I got drilled by one of the supportees there.  She grilled me on how many times I had been hospitalized, what drugs did I take, did I ever punch a doctor because he didnt give me a tranquilizer.  I remember thinking this chic is nuts.  Then immediately feeling guilty for it  - cause she was obviously struggling and obviously had something going on in her head. 

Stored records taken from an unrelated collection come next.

-- ==== Sys2Proof/Machine/Ops.lean ====
section
/-! DEFINITION. The named operations over the state that several commands share: access to the parts of each output,
time, events and the event log, the journal and its queue, recoveries, the Quench latch, hold-and-darken, the response to
HALT, the start of an exit and of Dusk, and the cancellation of a Pour. -/
namespace Sys2Proof.Machine

/-- A list with one element changed. -/
def upd {α : Type} (l : List α) (i : Nat) (f : α → α) : List α := l.modify i f

/-! ### The parts of the state that exist once per output, input or string -/

def State.seqAt (s : State) (o : Nat) : SeqState := nth s.seq o {}
def State.modSeq (s : State) (o : Nat) (f : SeqState → SeqState) : State := { s with seq := upd s.seq o f }
def State.encAt (s : State) (o : Nat) : EncState := nth s.enc o {}
def State.modEnc (s : State) (o : Nat) (f : EncState → EncState) : State := { s with enc := upd s.enc o f }
def State.tgAt (s : State) (o : Nat) : TgState := nth s.tg o {}
def State.modTg (s : State) (o : Nat) (f : TgState → TgState) : State := { s with tg := upd s.tg o f }
def State.compAt (s : State) (o : Nat) : CompState := nth s.comp o {}
def State.modComp (s : State) (o : Nat) (f : CompState → CompState) : State := { s with comp := upd s.comp o f }
def State.portAt (s : State) (o : Nat) : PortState := nth s.port o {}
def State.modPort (s : State) (o : Nat) (f : PortState → PortState) : State := { s with port := upd s.port o f }
def State.scanAt (s : State) (o : Nat) : ScanState := nth s.scan o {}
def State.modScan (s : State) (o : Nat) (f : ScanState → ScanState) : State := { s with scan := upd s.scan o f }
def State.inAt (s : State) (i : Nat) : InputState := nth s.input i {}
def State.modIn (s : State) (i : Nat) (f : InputState → InputState) : State := { s with input := upd s.input i f }
def State.outAt (s : State) (o : Nat) : OutMode := nth s.mode.outs o {}
def State.modOut (s : State) (o : Nat) (f : OutMode → OutMode) : State :=
  { s with mode := { s.mode with outs := upd s.mode.outs o f } }
def State.strAt (s : State) (nn : Nat) : StringState := nth s.drive.strings nn {}
def State.modStr (s : State) (nn : Nat) (f : StringState → StringState) : State :=
  { s with drive := { s.drive with strings := upd s.drive.strings nn f } }
def State.modChan (s : State) (o c : Nat) (f : ChanState → ChanState) : State :=
  { s with drive := { s.drive with chans := upd s.drive.chans (chanIdx o c) f } }
def State.modPd (s : State) (k : Nat) (f : PdState → PdState) : State :=
  { s with drive := { s.drive with pds := upd s.drive.pds k f } }
def State.modDrive (s : State) (f : DriveState → DriveState) : State := { s with drive := f s.drive }
def State.modComposer (s : State) (f : ComposerState → ComposerState) : State := { s with composer := f s.composer }
def State.modLadle (s : State) (f : LadleState → LadleState) : State := { s with ladle := f s.ladle }
def State.modAod (s : State) (f : AodState → AodState) : State := { s with aod := f s.aod }
def State.modMgmt (s : State) (f : MgmtState → MgmtState) : State := { s with mgmt := f s.mgmt }
def State.modHbm (s : State) (f : HbmState → HbmState) : State := { s with hbm := f s.hbm }
def State.modRun (s : State) (f : RunnerState → RunnerState) : State := { s with run := f s.run }
def State.modSurf (s : State) (f : SurfState → SurfState) : State := { s with surf := f s.surf }
def State.modTherm (s : State) (f : ThermState → ThermState) : State := { s with therm := f s.therm }
def State.modAnn (s : State) (f : AnnealState → AnnealState) : State := { s with ann := f s.ann }
def State.modGuard (s : State) (f : GuardState → GuardState) : State := { s with guard := f s.guard }
def State.modCruc (s : State) (f : CrucState → CrucState) : State := { s with cruc := f s.cruc }
def State.modJrn (s : State) (f : JournalState → JournalState) : State := { s with jrn := f s.jrn }
def State.modMode (s : State) (f : ModeState → ModeState) : State := { s with mode := f s.mode }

Luckily the Support Group Leader came to my rescue and reminded all of us that we are not there to judge and we dont have to talk if we dont want to, and we certainly dont have to answer questions we dont want to.

 

So she continued her story and low and behold it was my doctor that I was seeing that night that she punched - Great! lol!

 

So I had to leave a little early.  And overall, I did enjoy it.  It was so nice to relate to others.  One woman said, I havent slept in weeks - she said I get up every few hours and just pace and pace.  And I go - me too!  This is sad - but I was like yes - someone else you knows what its like....and no one tried to tell her what to do, we just empathized with her.  It was refreshing!!!!  We could be honest and others would relate and no one judged. 

 

So even though the one woman went on her tangents and obviously had things to get off her chest.  Overall it was a good group session and I will go back.  If for nothing else, it reminds me - Im not alone.  And there are people there every Thursday at 6 there for me.

Its nice.

 

So - on to the doctors.  Who again gave me the tough love (has everyone in my life been given a memo to give me tough love?)

He said Im not going to keep prescribing you meds with the thought that you will be fine without going to your therapist, following her program.  He reminded me that I needed to be in a routine.  I needed to take care of myself - physically and mentally.  I need to go tot he support groups - I need to listen to my therapist.  If I dont - the drugs wont help.